→ Exercise data:
■ ■ ■ ■
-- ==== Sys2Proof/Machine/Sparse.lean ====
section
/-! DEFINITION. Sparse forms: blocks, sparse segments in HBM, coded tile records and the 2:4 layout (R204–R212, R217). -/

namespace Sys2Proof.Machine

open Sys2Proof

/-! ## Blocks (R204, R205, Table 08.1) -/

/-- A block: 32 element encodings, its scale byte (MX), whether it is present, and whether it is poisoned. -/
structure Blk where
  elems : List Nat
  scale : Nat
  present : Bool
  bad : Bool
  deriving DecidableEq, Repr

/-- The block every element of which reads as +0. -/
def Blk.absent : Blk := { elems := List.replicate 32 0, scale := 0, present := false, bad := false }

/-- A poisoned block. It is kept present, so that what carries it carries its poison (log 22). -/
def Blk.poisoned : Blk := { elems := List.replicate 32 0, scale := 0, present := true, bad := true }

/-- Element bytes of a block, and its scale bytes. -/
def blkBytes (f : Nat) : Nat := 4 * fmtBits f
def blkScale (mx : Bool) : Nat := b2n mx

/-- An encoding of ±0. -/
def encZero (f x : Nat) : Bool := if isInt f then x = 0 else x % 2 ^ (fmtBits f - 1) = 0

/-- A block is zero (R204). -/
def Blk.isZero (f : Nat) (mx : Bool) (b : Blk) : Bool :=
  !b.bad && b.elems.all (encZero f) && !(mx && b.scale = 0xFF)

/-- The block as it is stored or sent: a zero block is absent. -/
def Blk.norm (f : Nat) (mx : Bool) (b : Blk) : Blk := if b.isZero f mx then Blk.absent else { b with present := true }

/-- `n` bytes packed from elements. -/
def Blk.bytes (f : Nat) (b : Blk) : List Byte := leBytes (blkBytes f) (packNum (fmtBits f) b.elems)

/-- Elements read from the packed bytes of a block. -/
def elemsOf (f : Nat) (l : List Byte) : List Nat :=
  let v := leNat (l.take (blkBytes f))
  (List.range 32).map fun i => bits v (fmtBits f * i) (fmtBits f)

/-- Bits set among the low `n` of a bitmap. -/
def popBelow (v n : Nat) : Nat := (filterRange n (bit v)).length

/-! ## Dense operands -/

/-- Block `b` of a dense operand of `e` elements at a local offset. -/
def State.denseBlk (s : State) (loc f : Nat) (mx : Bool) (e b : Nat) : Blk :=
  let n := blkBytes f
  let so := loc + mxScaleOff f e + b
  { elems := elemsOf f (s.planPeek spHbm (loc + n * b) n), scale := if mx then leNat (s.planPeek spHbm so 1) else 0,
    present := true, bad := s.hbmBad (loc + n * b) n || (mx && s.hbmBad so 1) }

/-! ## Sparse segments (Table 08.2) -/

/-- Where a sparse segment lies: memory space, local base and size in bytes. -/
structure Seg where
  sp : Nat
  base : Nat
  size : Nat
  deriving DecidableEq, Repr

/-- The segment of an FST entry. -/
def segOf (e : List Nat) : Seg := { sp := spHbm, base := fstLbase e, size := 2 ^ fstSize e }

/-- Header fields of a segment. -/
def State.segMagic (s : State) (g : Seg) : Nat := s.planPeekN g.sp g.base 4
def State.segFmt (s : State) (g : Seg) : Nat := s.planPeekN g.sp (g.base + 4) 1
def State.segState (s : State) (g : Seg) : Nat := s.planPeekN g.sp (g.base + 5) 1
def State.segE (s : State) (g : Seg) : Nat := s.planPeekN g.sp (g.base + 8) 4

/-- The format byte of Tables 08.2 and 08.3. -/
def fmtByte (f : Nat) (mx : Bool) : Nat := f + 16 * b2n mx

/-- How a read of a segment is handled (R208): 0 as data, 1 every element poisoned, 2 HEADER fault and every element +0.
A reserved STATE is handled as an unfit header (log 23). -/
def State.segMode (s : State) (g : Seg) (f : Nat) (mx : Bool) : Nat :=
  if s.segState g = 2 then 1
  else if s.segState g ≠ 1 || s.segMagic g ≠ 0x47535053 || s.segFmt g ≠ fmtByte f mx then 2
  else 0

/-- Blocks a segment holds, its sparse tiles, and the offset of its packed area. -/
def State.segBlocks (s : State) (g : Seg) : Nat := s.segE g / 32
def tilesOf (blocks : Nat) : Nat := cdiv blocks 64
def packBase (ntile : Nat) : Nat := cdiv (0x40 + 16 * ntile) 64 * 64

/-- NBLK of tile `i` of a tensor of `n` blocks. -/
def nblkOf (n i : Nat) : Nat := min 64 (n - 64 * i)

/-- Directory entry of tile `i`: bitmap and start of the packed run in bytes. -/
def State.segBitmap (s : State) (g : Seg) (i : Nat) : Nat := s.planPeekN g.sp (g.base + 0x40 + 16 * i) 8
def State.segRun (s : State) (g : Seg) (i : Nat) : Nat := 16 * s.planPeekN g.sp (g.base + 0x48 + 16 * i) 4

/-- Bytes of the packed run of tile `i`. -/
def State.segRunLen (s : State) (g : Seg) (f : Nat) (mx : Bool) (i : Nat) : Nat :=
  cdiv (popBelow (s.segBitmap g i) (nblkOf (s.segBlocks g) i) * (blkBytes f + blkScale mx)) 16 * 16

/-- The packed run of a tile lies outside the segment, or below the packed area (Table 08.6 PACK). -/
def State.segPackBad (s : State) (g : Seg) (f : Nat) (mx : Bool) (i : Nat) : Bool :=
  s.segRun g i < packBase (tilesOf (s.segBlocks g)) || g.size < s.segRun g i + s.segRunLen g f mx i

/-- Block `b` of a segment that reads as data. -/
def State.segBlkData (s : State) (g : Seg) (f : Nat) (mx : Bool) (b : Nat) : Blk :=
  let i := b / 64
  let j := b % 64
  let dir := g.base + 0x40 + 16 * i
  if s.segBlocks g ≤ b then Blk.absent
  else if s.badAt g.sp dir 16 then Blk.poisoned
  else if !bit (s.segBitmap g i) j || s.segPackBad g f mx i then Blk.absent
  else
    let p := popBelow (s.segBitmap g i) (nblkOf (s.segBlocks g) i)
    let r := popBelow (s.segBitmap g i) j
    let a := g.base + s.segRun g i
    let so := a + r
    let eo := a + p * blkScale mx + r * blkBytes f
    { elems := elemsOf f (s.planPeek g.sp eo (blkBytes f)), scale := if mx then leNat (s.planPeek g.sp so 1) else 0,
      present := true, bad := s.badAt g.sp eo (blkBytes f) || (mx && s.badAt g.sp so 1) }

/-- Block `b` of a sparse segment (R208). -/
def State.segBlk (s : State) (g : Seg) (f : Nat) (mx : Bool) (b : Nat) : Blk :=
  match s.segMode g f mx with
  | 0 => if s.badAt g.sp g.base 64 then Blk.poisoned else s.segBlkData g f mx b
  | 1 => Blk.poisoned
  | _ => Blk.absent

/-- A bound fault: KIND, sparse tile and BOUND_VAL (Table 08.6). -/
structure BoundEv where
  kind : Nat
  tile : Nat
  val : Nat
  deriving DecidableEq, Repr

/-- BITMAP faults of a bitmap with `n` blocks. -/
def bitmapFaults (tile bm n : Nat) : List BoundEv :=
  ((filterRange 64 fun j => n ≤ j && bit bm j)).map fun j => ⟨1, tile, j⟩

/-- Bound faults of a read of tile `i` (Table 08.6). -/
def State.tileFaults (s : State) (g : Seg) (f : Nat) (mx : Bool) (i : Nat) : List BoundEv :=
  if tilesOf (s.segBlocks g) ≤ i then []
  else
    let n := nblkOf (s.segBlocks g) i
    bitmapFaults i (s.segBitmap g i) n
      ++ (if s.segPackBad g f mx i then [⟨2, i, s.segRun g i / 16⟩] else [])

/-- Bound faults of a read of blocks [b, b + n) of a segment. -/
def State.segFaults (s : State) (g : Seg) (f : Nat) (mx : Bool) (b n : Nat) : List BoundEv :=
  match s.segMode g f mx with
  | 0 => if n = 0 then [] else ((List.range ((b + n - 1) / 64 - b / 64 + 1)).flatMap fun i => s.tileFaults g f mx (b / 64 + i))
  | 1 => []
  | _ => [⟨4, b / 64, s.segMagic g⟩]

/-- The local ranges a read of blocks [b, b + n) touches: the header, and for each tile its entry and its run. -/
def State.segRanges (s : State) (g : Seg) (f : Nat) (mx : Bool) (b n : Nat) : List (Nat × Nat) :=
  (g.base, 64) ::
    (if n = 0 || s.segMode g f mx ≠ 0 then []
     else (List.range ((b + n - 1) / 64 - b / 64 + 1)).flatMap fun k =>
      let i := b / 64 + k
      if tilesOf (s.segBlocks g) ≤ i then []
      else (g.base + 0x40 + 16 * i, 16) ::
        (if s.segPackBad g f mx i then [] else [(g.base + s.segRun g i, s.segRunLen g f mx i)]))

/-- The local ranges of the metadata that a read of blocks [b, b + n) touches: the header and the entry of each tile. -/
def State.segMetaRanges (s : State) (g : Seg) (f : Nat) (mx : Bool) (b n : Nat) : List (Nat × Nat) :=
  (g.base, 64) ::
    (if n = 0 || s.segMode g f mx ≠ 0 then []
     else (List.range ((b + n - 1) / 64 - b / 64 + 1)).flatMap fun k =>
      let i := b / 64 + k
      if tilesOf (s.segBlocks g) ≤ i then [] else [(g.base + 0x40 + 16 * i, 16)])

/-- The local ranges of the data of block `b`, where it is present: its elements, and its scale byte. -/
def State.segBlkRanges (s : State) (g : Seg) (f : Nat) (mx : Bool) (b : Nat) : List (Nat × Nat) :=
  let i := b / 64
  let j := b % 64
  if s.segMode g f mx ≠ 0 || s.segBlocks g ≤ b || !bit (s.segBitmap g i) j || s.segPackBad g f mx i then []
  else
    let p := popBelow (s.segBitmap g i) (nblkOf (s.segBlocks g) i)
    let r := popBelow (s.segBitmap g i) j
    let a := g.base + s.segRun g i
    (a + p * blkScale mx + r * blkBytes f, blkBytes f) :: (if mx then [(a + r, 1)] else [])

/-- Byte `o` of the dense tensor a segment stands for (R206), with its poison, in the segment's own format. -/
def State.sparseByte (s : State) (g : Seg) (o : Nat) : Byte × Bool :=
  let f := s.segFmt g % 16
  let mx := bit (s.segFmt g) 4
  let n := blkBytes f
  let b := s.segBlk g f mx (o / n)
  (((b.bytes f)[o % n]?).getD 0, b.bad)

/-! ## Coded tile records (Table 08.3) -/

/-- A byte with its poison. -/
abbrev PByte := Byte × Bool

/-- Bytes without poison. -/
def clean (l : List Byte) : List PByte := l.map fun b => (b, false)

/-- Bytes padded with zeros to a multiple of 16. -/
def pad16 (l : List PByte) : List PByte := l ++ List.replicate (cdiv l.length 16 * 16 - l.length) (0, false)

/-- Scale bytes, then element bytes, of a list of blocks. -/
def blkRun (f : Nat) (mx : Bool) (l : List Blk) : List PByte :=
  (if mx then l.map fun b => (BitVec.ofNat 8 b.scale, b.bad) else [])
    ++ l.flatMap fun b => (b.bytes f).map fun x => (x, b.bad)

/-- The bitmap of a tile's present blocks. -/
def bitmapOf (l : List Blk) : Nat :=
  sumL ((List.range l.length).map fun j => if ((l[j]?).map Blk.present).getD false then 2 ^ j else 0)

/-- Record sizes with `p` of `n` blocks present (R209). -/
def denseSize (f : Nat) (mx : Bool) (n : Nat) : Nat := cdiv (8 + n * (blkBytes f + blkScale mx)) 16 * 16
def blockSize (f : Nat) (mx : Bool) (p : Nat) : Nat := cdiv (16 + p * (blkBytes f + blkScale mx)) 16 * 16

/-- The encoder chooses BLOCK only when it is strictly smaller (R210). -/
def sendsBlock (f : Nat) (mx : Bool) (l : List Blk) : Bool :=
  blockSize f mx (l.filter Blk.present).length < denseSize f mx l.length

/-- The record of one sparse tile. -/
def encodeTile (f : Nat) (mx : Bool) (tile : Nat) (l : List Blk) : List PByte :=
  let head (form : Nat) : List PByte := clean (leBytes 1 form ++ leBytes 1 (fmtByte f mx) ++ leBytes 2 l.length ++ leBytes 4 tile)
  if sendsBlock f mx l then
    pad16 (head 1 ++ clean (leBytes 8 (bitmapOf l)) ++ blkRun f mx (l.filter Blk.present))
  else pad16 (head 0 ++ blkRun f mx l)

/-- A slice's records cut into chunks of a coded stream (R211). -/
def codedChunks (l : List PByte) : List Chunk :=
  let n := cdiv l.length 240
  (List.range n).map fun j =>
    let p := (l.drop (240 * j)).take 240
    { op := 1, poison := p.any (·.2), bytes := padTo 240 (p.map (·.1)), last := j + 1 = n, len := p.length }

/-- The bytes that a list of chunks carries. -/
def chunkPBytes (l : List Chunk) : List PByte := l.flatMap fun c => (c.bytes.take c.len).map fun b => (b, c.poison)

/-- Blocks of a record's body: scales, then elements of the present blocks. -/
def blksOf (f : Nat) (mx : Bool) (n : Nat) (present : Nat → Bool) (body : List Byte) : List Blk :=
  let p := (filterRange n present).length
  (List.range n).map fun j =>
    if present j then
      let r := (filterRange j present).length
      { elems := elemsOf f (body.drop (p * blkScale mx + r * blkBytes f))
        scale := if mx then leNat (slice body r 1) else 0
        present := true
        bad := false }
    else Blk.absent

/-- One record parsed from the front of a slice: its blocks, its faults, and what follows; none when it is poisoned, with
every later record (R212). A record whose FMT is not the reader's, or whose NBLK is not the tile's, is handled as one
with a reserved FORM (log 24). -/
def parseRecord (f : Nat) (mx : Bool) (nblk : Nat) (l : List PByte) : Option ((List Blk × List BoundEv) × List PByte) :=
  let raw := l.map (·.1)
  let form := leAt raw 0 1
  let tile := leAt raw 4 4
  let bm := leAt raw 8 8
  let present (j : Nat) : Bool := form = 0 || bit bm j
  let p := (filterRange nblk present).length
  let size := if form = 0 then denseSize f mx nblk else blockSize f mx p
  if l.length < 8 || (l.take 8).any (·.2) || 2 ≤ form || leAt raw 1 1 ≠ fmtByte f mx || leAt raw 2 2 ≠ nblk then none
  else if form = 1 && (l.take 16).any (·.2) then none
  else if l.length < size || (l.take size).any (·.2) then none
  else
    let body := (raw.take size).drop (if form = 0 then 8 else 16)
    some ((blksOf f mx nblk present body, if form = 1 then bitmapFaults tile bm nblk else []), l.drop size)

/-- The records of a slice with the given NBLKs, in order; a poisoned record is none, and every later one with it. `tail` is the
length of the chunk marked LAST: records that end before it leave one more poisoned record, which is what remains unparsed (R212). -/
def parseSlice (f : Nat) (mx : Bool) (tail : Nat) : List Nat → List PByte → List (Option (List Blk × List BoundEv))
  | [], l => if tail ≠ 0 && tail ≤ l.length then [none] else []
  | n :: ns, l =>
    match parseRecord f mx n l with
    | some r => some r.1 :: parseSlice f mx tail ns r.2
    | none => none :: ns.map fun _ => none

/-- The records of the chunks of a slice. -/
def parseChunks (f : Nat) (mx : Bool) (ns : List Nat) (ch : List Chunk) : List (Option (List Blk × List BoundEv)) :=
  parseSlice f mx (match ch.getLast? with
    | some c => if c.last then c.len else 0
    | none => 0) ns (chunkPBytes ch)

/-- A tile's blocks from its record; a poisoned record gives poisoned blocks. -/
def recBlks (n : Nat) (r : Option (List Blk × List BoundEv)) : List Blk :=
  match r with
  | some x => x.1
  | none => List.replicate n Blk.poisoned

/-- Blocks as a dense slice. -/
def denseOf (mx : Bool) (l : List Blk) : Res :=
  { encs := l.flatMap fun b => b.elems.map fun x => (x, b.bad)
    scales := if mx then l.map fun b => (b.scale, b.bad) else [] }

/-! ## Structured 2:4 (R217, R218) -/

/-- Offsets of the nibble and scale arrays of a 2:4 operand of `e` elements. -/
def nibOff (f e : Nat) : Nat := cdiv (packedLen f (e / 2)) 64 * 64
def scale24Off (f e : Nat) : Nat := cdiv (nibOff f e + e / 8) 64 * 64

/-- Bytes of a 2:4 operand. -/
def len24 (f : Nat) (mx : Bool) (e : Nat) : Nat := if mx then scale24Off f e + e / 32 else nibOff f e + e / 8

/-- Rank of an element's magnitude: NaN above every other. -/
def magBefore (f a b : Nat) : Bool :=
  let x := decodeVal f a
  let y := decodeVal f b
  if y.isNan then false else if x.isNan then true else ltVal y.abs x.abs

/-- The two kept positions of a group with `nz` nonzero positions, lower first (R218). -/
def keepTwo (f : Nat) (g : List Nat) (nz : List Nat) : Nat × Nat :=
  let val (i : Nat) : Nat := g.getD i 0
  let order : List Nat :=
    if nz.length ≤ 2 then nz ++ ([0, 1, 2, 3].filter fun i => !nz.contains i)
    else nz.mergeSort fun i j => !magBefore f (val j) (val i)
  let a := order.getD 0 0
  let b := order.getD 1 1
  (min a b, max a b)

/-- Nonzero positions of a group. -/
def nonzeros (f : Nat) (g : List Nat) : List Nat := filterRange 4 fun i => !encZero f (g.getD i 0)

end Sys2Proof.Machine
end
■ ■ ■ ■
→ Task instructions: Wherever a line in the entries holds "reads", copy that line.

→ Exercise result:
/-- The block every element of which reads as +0. -/
/-- Block `b` of a segment that reads as data. -/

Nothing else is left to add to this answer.